Items from a dataset:

◇ ◇ ◇ ◇ ◇ ◇ ◇

-- ==== Sys2Proof/Machine/Control.lean ====
section
/-!
DEFINITION. Branches, calls, warp lifetime, traps and waiting: OPC 0x20-0x2A, 0x30, 0x31, 0x34, 0x36, 0x37 (R256-R272, R278).
-/

namespace Sys2Proof.Machine

/-- A branch (R256): the target is checked only when it is taken. -/
def branchTo (taken : Warp → Bool) (disp : Word32) (s : State) : Out :=
  withWarp s fun w => runM w (do
    let tgt := branchTarget w.pc disp
    if !taken w then pure w.retire
    else if ← (badTarget w tgt : SM Bool) then throw (trapOf 0x04)
    else pure (w.goTo tgt)) s

/-- BR (R256). -/
def execBr (disp : Word32) (s : State) : Out := branchTo (fun _ => true) disp s
/-- BCC (R256). -/
def execBcc (k : BitVec 4) (disp : Word32) (s : State) : Out := branchTo (fun w => w.cond k) disp s
/-- BMZ (R256). -/
def execBmz (m : MReg) (disp : Word32) (s : State) : Out := branchTo (fun w => w.m m == 0#32) disp s
/-- BMNZ (R256). -/
def execBmnz (m : MReg) (disp : Word32) (s : State) : Out := branchTo (fun w => w.m m != 0#32) disp s

/-- CALL and CALLI (R257). -/
def callTo (tgt : Warp → Word) (f : Nat) (s : State) : Out :=
  withWarp s fun w => runM w (do
    let t := tgt w
    if decide (w.depth ≥ 256) || decide (w.wbo < f) then throw (trapOf 0x0E)
    else if ← (badTarget w t : SM Bool) then throw (trapOf 0x04)
    else do
      storeLink w (nextSlot w.pc) f
      pure { w.retireRegion t with depth := w.depth + 1, wbo := w.wbo - f }) s

/-- CALL (R257). -/
def execCall (slide : Byte) (disp : Word32) (s : State) : Out := callTo (fun w => branchTarget w.pc disp) slide.toNat s
/-- CALLI (R257). -/
def execCalli (a : SReg) (slide : Byte) (s : State) : Out := callTo (fun w => w.s a) slide.toNat s
/-- RET (R257).  A slide back past the 16 bits of WBO keeps an unbounded number, which WCTX_WIN and the control block cut to 16 bits: the
model's choice, since R57 does not say (log 61). -/
def execRet (s : State) : Out :=
  withWarp s fun w => runM w (do
    if w.depth = 0 then throw (trapOf 0x0E)
    else do
      let (t, f) ← loadLink w
      if ← (badTarget w t : SM Bool) then throw (trapOf 0x04)
      else pure { w.retireRegion t with depth := w.depth - 1, wbo := w.wbo + f }) s

/-- The last live warp of a workgroup takes its core out of its sharing group (R259); a join that its workgroup began is withdrawn. -/
def State.lastLeaves (s : State) (w : Warp) : State :=
  let x := (s.core w.core).xch
  match s.launch? w.launch with
  | some l =>
    if x.e ≠ 0 ∧ x.launch = w.launch ∧ (l.warpsOf w.wgid).all (fun n => l.gone.contains n) then
      match x.join with
      | some gid => if x.wgid = w.wgid then s.withdraw w.core gid else s
      | none => (s.startLeave w.core).finishLeaves
    else s
  | none => s

/-- A warp ends: its place in the launch, its image and its slot are freed (R206, R259). -/
def State.endWarp (s : State) (w : Warp) : State :=
  let s := s.updLaunch w.launch (fun l =>
    { l with gone := if w.posted then l.gone else w.who :: l.gone, left := l.left - 1, imgs := l.imgs.erase w.imgIx })
  let s := if w.posted then s else s.lastLeaves w
  (s.dropWarp w.wid).gcOps

/-- EXIT (R259). -/
def execExit (s : State) : Out := withWarp s fun w => .next (s.endWarp w)

/-- Raises what an atomic on a record answers, or gives the count found. -/
def recOut (addr : Word) : RecRes → M Nat
  | .fail e => throw { cause := wstCause e, wst := e, va := addr }
  | .poison => throw { cause := 0x13, va := addr }
  | .full => throw (waitAt 0)
  | .refused c => throw (trapOf c)
  | .found j => pure j
  | .done => pure 0

/-- An atomic of a warp on a record: ALIGN, NONCANON, then the release at `.wafer` and the atomic (R260, R261). -/
def recordOp (w : Warp) (addr : Word) (m : SM RecRes) : M Nat := do
  if addr.extractLsb' 0 5 != 0#5 then throw { cause := 0x05, va := addr }
  else if addr.extractLsb' 56 8 != 0#8 then throw { cause := 0x06, wst := 5, va := addr }
  else do
    memReady w
    release w .wafer
    let r ← (m : SM RecRes)
    recOut addr r

/-- POST (R260). -/
def execPost (a : SReg) (s : State) : Out :=
  withWarp s fun w => runM w (do
    let addr := w.s a
    let _ ← recordOp w addr (recPost w.core w.part w.ctx (w.key addr.toNat) addr.toNat w.launch (!w.sup))
    pure (w.retireRegion (nextSlot w.pc))) s

/-- JOIN (R261). -/
def execJoin (d a : SReg) (s : State) : Out :=
  withWarp s fun w => runM w (do
    let addr := w.s a
    let j ← recordOp w addr (recDecrement w.core (w.key addr.toNat) addr.toNat (!w.sup))
    let v : Word := if j = 0 then BitVec.allOnes 64 else BitVec.ofNat 64 (j - 1)
    pure ((w.setS d v).retireRegion (nextSlot w.pc))) s

/-- YIELD (R262). -/
def execYield (s : State) : Out := warpOp (fun w => { w with age := s.plat.cc }) s
/-- REGION (R263). -/
def execRegion (s : State) : Out := warpOp (fun w => { w with regpc := w.pc, rcnt := 0 }) s

/-- The warp index as QUOTA and WARP_ID name it (R264, R275). -/
def Warp.index (w : Warp) : Nat := if w.posted then 0xFF else w.widx
/-- A warp holds its slot and its quota. -/
def Warp.resident (w : Warp) : Bool := w.st != .kennel && w.st != .saved && w.st != .killed

/-- The target of a move of quota, if the move is permitted (R60, R264). -/
def State.quotaTarget (s : State) (w : Warp) (a b : Word) : Option Warp :=
  match s.warps.find? (fun x => x.launch == w.launch && x.wgid == w.wgid && !x.posted && x.widx == a.toNat && x.resident) with
  | some x =>
    if decide (a.toNat < w.warps) && !w.posted && x.sub == w.sub && x.core == w.core && x.harvest == w.harvest &&
        decide (32 + b.toNat ≤ w.ql) && decide (x.ql + b.toNat ≤ 1280) then some x else none
  | none => none

/-- QUOTA (R264). -/
def execQuota (a b : SReg) (s : State) : Out :=
  withWarp s fun w =>
    if w.s b = 0 ∨ (w.s a).toNat = w.index then .next (s.setWarp (w.retireRegion (nextSlot w.pc)))
    else
      match s.quotaTarget w (w.s a) (w.s b) with
      | none => trapOut w (trapOf 0x0F) s
      | some x =>
        let n := (w.s b).toNat
        let v : Warp := { w.retireRegion (nextSlot w.pc) with ql := w.ql - n }
        .next ((s.setWarp { x with ql := x.ql + n }).setWarp { v with shed := v.overQuota })

/-- TRAP (R270). -/
def execTrap (code : BitVec 16) (s : State) : Out :=
  withWarp s fun w => trapOut w { cause := 0x11, code := code.toNat, nxt := true } s

/-- RTE (R269). -/
def execRte (s : State) : Out :=
  withWarp s fun w =>
    match w.rte with
    | .ok w' => .next (s.setWarp w')
    | .error t => trapOut w t s

/-- PARK (R271): the warp parks whatever TEN and TL hold. -/
def execPark (s : State) : Out := withWarp s fun w => .next (s.park w { cause := 0x11, code := 0xFFFF, nxt := true })

/-- PAUSE (R272). -/
def execPause (n : BitVec 16) (s : State) : Out :=
  withWarp s fun w =>
    match w.pause with
    | some t => if t ≤ s.plat.cc then .next (s.setWarp w.retire) else .next s
    | none => .next (s.setWarp (if n = 0 then w.retire else { w with pause := some (s.plat.cc + n.toNat) }))

/-- RMACK (R278). -/
def execRmack (a : SReg) (s : State) : Out :=
  withWarp s fun w =>
    if (w.s a).toNat = (s.part w.part).version then .next ((s.acked w.part w.ctx).setWarp { w with z := true }.retire)
    else .next (s.setWarp { w with z := false }.retire)

end Sys2Proof.Machine
end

◇ ◇ ◇ ◇ ◇ ◇ ◇

* **Exercise aim**:
In the reply, include exactly the lines from the beginning of the entries above through the line holding "namespace Sys2Proof.Machine", and nothing besides.

* **Solution for this task**:
-- ==== Sys2Proof/Machine/Control.lean ====
section
/-!
DEFINITION. Branches, calls, warp lifetime, traps and waiting: OPC 0x20-0x2A, 0x30, 0x31, 0x34, 0x36, 0x37 (R256-R272, R278).
-/

namespace Sys2Proof.Machine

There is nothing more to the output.